This is an archive of the discontinued LLVM Phabricator instance.

[clang-offload-wrapper] Lower priority of __tgt_register_lib in favor of __tgt_register_requires
ClosedPublic

Authored by grokos on Feb 26 2020, 5:33 PM.

Details

Summary

Currently, the offload-wrapper tool inserts __tgt_register_lib to the list of global ctors of a target module with Priority=0. This means that it's got the same priority as __tgt_register_requires and the order in which these two functions are called in not guaranteed. Ideally, we'd like to call __tgt_register_requires BEFORE loading a libomptarget plugin (which is one of the actions happening inside __tgt_register_lib). The reason is that we want to know which requirements the user has asked for so that upon loading the plugin libomptarget can report how many devices there are that can satisfy the requirements.

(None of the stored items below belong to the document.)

-- ==== Sys2Proof/Machine/Readout.lean ====
section
/-!
DEFINITION. Reads of the dictionary: the values that follow from the state of a block, the value and AGE a READ returns
(R54 to R57), and the bytes of the DOMAIN objects.
-/
namespace Sys2Proof.Machine

/-! ### Values that follow from the state -/

/-- One byte per function: its Frost state, function 0 in byte 0. -/
def Device.frostBytes (d : Device) (cls n : Nat) : Nat := (List.range n).foldl (fun a i => a * 256 + d.frostState cls i) 0

/-- Identity, boot and management objects. -/
def Device.readMgmt (f : Assoc Nat) (d : Device) (i s : Nat) : Option Nat :=
  match i * 256 + s with
  | 0x000005 => some ((fuseSerial d.sec.scan).getD 0)
  | 0x000006 => some ((fuseVcore d.sec.scan).getD 0)
  | 0x000304 => some (fuseRollback f)
  | 0x000305 => some (ownerSlots f)
  | 0x000306 => some d.tornCount
  | 0x100402 => some (b2n d.parity)
  | 0x100504 => some ((d.ptr islMGT).copyOdd * 2 ^ 16 + (d.ptr islMGT).copyEven)
  | 0x100509 => some (if d.get Obj.frontPhase = 4 then d.oldResident else 0)
  | 0x102003 => some d.frostingCount
  | 0x102101 => some (d.frostBytes 2 128)
  | 0x102102 => some (d.frostBytes 3 16)
  | 0x102103 => some (d.frostBytes 5 32)
  | 0x102104 => some (d.frostBytes 6 32)
  | 0x103101 => some (ofInt 32 d.tempMax)
  | 0x103302 => some d.ev.logged.length
  | 0x104101 => some d.now
  | _ => if i = 0x1032 then some (ofInt 32 (d.temp (s - 1))) else none

/-- The routes of a family in the current-parity view. -/
def Device.routeCount (d : Device) (fam : Nat) : Nat :=
  ((d.routes d.parity).filter (fun e => e.1 / 2 ^ 136 % 2 == fam)).length

/-- Search objects. -/
def Device.readSearch (d : Device) (i s : Nat) : Option Nat :=
  match nth i 0x4100 64, nth i 0x4400 64 with
  | some t, _ => if s = 3 then some (d.shRows t) else if s = 4 then some (rowGranule (d.shWidth t)) else none
  | _, some t =>
    if s = 10 then some (d.emEntries t d.parity)
    else if s = 11 then
      some (if d.srh.clears.contains t then 2 else match d.srh.emBatch with
        | some (u, _) => if u = t then 1 else 0
        | none => 0)
    else none
  | _, _ =>
    match i * 256 + s with
    | 0x460003 => some d.routeCapacity
    | 0x460004 => some (d.routeCount 0)
    | 0x460005 => some (d.routeCount 1)
    | 0x460006 => some (b2n d.srh.lpmBatch.isSome)
    | 0x470001 => some d.stagedTcam
    | 0x470002 => some d.srh.emStaged.length
    | 0x470003 => some d.srh.lpmStaged.length
    | _ => none

/-- The version object of a cluster's stores (R229). -/
def Device.storeVersion (d : Device) (c : Nat) : Nat :=
  let st := d.get (Obj.clLoadState c)
  if st = ldTESTING ∨ st = ldLOADED then
    let x := (d.cluster c).image
    versionObject x.id x.version x.hash
  else 0

/-- Engine objects. -/
def Device.readEngine (d : Device) (i s : Nat) : Option Nat :=
  match nth i 0x5000 16, nth i 0x5080 4 with
  | some c, _ =>
    if s = 5 ∨ s = 6 then some (d.storeVersion c)
    else if s = 9 then some (d.freeCount c)
    else none
  | _, some n => if s = 4 then some (d.boundClusters n) else none
  | _, _ => none

/-- The chains of a pool that an engine thread holds. -/
def Device.heldChains (d : Device) (p : Nat) : Nat :=
  (d.liveChains.filter (fun e => e.2.pool == p && e.2.holder.isSome)).length

/-- Switch core objects. -/
def Device.readSwitch (d : Device) (m i s : Nat) : Option Nat :=
  match nth i 0x7001 4, nth i 0x7010 32, nth i 0x7100 132 with
  | some pg, _, _ => if s = 1 then some (d.landingFree pg) else none
  | _, some p, _ =>
    if s = 2 then some (d.poolFreeRead p)
    else if s = 3 then some (d.liveChains.filter (fun e => e.2.pool == p)).length
    else if s = 4 then some (d.heldChains p)
    else none
  | _, _, some p => if s = 2 then some (d.heldItems p) else none
  | _, _, _ =>
    match i * 256 + s with
    | 0x70000B => some d.deviceFree
    | 0x70000C => some ((List.range 32).map (fun p => d.shadow (Obj.poolSize p))).sum
    | 0x704002 => some (d.svc.poolResult.getD (fun _ => 0) m)
    | 0x704003 => some (d.svc.poolQuery.getD (fun _ => 0) m)
    | _ => none

/-- Traffic manager and Barometer objects. -/
def Device.readTraffic (f : Assoc Nat) (d : Device) (i s : Nat) : Option Nat :=
  let forced := b2n (d.devState != stSERVICE)
  if 0x8010 ≤ i ∧ i < 0x8050 ∧ s = 2 then some forced
  else if i = 0x8000 ∧ s = 1 then some forced
  else if i = 0x9002 then some (d.baro.accounts.getD (fun _ => 0) (if s = 1 then acctDevice else acctStatic))
  else if i = 0x9010 then some (fuseCoef d.sec.scan (s - 1))
  else if i = 0x9012 then some (coefInUse f d (s - 1))
  else none

/-- Event, counter and sampling objects. -/
def Device.readEvents (d : Device) (i s : Nat) : Option Nat :=
  match nth i 0xB100 25, nth i 0xB200 16 with
  | some b, _ =>
    if s = 10 then some (d.bankCyclesOf b) else if s = 13 then some (d.ev.snapCycles.getD (fun _ => 0) b) else none
  | _, some c => if s = 7 then some (d.sampler c).buffer.length else none
  | _, _ => if i = 0xB000 ∧ s = 2 then some d.ev.queue.length else none

/-- Security objects; in RMA the public keys read zero (R391). -/
def Device.readSecure (f : Assoc Nat) (d : Device) (m i s : Nat) : Option Nat :=
  match nth i 0xC010 4 with
  | some n =>
    if s = 1 then some ((ownerHash f n).getD 0) else if s = 2 then some (b2n (ownerRevoked f n)) else some (slotState f n)
  | none =>
    match i * 256 + s with
    | 0xC00001 => some (fuseRowStates d.sec.scan)
    | 0xC00005 => some ((fuseVendorRoot d.sec.scan).getD 0)
    | 0xC04001 => some (if d.get Obj.lifecycle = 3 then 0 else beNat d.sec.identityKey)
    | 0xC04002 => some (if d.get Obj.lifecycle = 3 then 0 else beNat d.aliasKey)
    | 0xC05002 => some (d.quote m).status
    | _ => none

/-- The value of an object that a block computes; `none` for one that is stored. -/
def Device.computed (f : Assoc Nat) (d : Device) (m i s : Nat) : Option Nat :=
  if i < 0x2000 then d.readMgmt f i s
  else if i < 0x4000 then none
  else if i < 0x5000 then d.readSearch i s
  else if i < 0x6000 then d.readEngine i s
  else if i < 0x7000 then none
  else if i < 0x8000 then d.readSwitch m i s
  else if i < 0xA000 then d.readTraffic f i s
  else if i < 0xB000 then (if s = 12 then some (d.frostState 1 (i - 0xA000)) else none)
  else if i < 0xC000 then d.readEvents i s
  else if i < 0xD000 then d.readSecure f m i s
  else none

/-! ### READ (R54 to R57) -/

/-- The AGE of a value that an island holds (R54, R55): 0 in MGT, free within its bounds while the island runs (log entry 1),
and while it is stopped, rising by one at each slow-clock edge from what it was, up to 0xFFFF. -/
def Device.age (d : Device) (isl : Nat) : Device × Nat :=
  if isl = islMGT then (d, 0)
  else if d.stopped isl then
    let x := d.cluster isl
    (d, min 0xFFFF (x.stoppedAge + (d.now / 10 - x.stoppedAt / 10)))
  else d.runningAge isl

/-- GPIO_IN (R453): an output reads the bit it drives; the level at an input is a free value (log entry 1). -/
def Device.gpioLevels (d : Device) : Device × Nat :=
  let r := d.takeFree
  (r.2, (d.gpioLevel &&& d.gpioDriven) ||| (r.1 &&& (0xFFFF - d.gpioDriven)))

/-- The value of a subindex for a master: shadow, active, or current; and whether shadow and active differ.  R24 leaves open at
which instant within its stated age a mirrored value was captured: the model returns the island's value at the read itself,
whatever AGE it states (DESIGN CHOICE, log entry 49).  A stopped cluster's mirror copy is the last captured before the stop
(R50). -/
def Device.readSub (f : Assoc Nat) (d : Device) (m : Nat) (active : Bool) (r : ObjRow) (i s : Nat) : Device × Nat × Bool :=
  let k := i * 256 + s
  if s = 0 then (d, r.dflt, false)
  else if k = Obj.gpioIn then let g := d.gpioLevels; (g.1, g.2, false)
  else if r.staged then
    let g := groupOf i
    (d, if active || d.noShadow g then d.active k else d.shadow k, !d.noShadow g && d.shadow k != d.active k)
  else if r.access = .rm ∧ d.stopped (homeOf i r.access) then
    (d, (d.cluster (homeOf i r.access)).mirror.getD objDefault k, false)
  else (d, (d.computed f m i s).getD (d.get k), false)

/-- The response to a READ that is served. -/
def Device.readObject (f : Assoc Nat) (d : Device) (a : Ask) (r : ObjRow) : Device × Response :=
  let v := d.readSub f a.master (a.r.aux % 2 == 1) r a.r.index a.r.sub
  let g := v.1.age (homeOf a.r.index r.access)
  (g.1, { code := .ok, aux := if v.2.2 then 0x80 else 0, age := g.2, payload := beBytes r.ty.size v.2.1 })

/-! ### The bytes of the DOMAIN objects -/

/-- `n` bytes from an offset of what a function gives granule by granule. -/
def byGranule (g off n : Nat) (one : Nat → Bytes) : Bytes := (List.range (n / g)).flatMap (fun j => one (off / g + j))

/-- An SA's state part (Table 9-3). -/
def Device.saStateBytes (d : Device) (s : Nat) : Bytes :=
  let x := d.saState s
  [byte (d.frostState 4 s), byte (d.saStateByte s)] ++ zeros 2 ++ beBytes 4 x.epoch ++ beBytes 8 x.tx ++ beBytes 8 x.rxHigh
  ++ beBytes 4 x.serial ++ zeros 4

/-- A bank's word (R370): counter n at 8n, its snapshot at 4,096 + 8n. -/
def Device.bankWord (d : Device) (b w : Nat) : Bytes :=
  beBytes 8 ((if w < 512 then d.ev.counters else d.ev.snaps).getD (fun _ => 0) (b * 512 + w % 512))

/-- An event source's status: TOTAL, and the occurrences that its pending slots hold. -/
def Device.eventStatusBytes (d : Device) (s : Nat) : Bytes :=
  let n := ((d.ev.pending.filter (fun e => keySource e.1 == s)).map (fun e => e.2.count)).sum
  d.memRead Obj.domEventStatus (16 * s) 8 ++ beBytes 4 (min n (2 ^ 32 - 1)) ++ zeros 4

/-- `n` bytes of a domain from an offset, for a master. -/
def Device.domainBytes (d : Device) (m : Nat) (r : ObjRow) (i off n : Nat) : Bytes :=
  match nth i 0xE400 64, nth i 0xE440 64, nth i 0xEB10 25 with
  | some t, _, _ =>
    let w := d.shWidth t
    byGranule (rowGranule w) off n (fun row => d.rowRecord t w row (d.noShadow 3))
  | _, some t, _ => byGranule 8 off n (fun w => d.validWord t w (d.noShadow 3))
  | _, _, some b => byGranule 8 off n (fun w => d.bankWord b w)
  | _, _, _ =>
    match i with
    | 0xE702 => byGranule 32 off n d.saStateBytes
    | 0xE901 => byGranule 32 off n d.meterStateBytes
    | 0xE913 => byGranule 32 off n d.queueStatusBytes
    | 0xEB01 => byGranule 16 off n d.eventStatusBytes
    | 0xC041 => slice (fit 17088 d.sec.aliasCert) off n
    | 0xC051 => slice (fit 36048 (d.quote m).body) off n
    | _ => if r.staged then d.shadowRead i off n else d.memRead i off n

/-- The response to a READ_BLOCK past order 10: RANGE, or the bytes up to the end (R71). -/
def Device.readDomain (d : Device) (a : Ask) (r : ObjRow) : Device × Response :=
  let dim := d.domDim r a.r.index
  if a.offset % dim.2 ≠ 0 ∨ a.count % dim.2 ≠ 0 ∨ a.src.payloadMax < a.count ∨ dim.1 ≤ a.offset then (d, { code := .range })
  else
    let n := min a.count (dim.1 - a.offset)
    let g := d.age (homeOf a.r.index r.access)
    (g.1, { code := .ok, age := g.2, payload := d.domainBytes a.master r a.r.index a.offset n })

/-! ### The descriptor of a subindex (Table 2-12) -/

/-- Subindices that tenants may read in band (R76). -/
def tenantScoped (i s : Nat) : Bool :=
  (decide (0xA000 ≤ i) && decide (i < 0xB000) && (s == 13 || s == 14)) || ((i == 0xEB02 || i == 0xEA00) && s == 1)

/-- Subindices held under R66 (Table 2-6). -/
def triplicated (i s : Nat) : Bool :=
  (decide (0x1100 ≤ i) && decide (i < 0x1108) && decide (1 ≤ s) && decide (s ≤ 0x60))
  || (decide (0x2200 ≤ i) && decide (i < 0x2280) && s == 9) || (i == 2 && s == 1) || (i == 0x1003 && s != 0)
  || (i == 0x1004 && (s == 1 || s == 2)) || (i == 0x1005 && s == 4)

/-- Whether a write-once object has been written. -/
def writtenOnce (f : Assoc Nat) (i s : Nat) : Bool :=
  match nth i 0xC010 4 with
  | some n => (s == 1 && ownerWritten f n) || (s == 2 && ownerRevoked f n)
  | none => false

/-- The sixteen bytes of Table 2-12. -/
def Device.descriptor (f : Assoc Nat) (d : Device) (a : Ask) (r : ObjRow) : Bytes :=
  let i := a.r.index
  let s := a.r.sub
  let dim := d.domDim r i
  let flags := b2n (tenantScoped i s) * 128 + b2n (writtenOnce f i s) * 64 + b2n (triplicated i s) * 32
    + b2n (homeOf i r.access != islMGT) * 16
  [byte r.ty.code, byte r.access.code, byte (if r.staged then groupOf i else 0xFF), byte flags]
  ++ beBytes 4 (if r.isDomain then dim.2 else r.ty.size) ++ beBytes 8 (if r.isDomain then dim.1 else 0)

/-- The sixteen bytes of Table 2-11. -/
def Device.serviceStatus (d : Device) (m : Nat) : Bytes :=
  [byte d.devState, 1, byte (d.get Obj.draining), 0] ++ beBytes 2 m ++ zeros 2 ++ beBytes 8 (d.get Obj.generation)

end Sys2Proof.Machine
end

E.g. with the current implementation we can run into the following problem:

  1. The user requests unified_shared_memory but the available devices on the system do not support this feature.
  2. Initially, the offload policy is set to tgt_default.
  3. __tgt_register_lib is called and the plugin for the specific target device reports there are N>0 available devices.
  4. Consequently, the offload policy is set to tgt_mandatory.
  5. __tgt_register_requires is called and we find out that the unified_shared_memory requirement cannot be satisfied.
  6. Offload fails and because the offload policy had been set to mandatory libomptarget terminates the application.

With the proposed change things will proceed as follows:

  1. The user requests unified_shared_memory but the available devices on the system do not support this feature.
  2. Initially, the offload policy is set to tgt_default.
  3. __tgt_register_requires is called and registers the unified_shared_memory requirement with libomptarget.
  4. __tgt_register_lib is called and the plugin for the specific target device reports that the unified_shared_memory requirement cannot be satisfied, so there are N=0 available devices.
  5. Consequently, the offload policy is set to tgt_disabled.
  6. Execution falls back on the host instead of terminating the application.

Diff Detail

Event Timeline

grokos created this revision.Feb 26 2020, 5:33 PM
vzakhari added inline comments.Feb 26 2020, 5:43 PM
clang/tools/clang-offload-wrapper/ClangOffloadWrapper.cpp
291–292

I think __tgt_unregister_lib should have a matching priority.

grokos updated this revision to Diff 246870.Feb 26 2020, 6:52 PM
grokos marked an inline comment as done.

@ABataev, @jdoerfert, does the patch look good to you? Can someone accept it if it's ready to go?

This revision is now accepted and ready to land.Mar 3 2020, 11:59 AM
This revision was automatically updated to reflect the committed changes.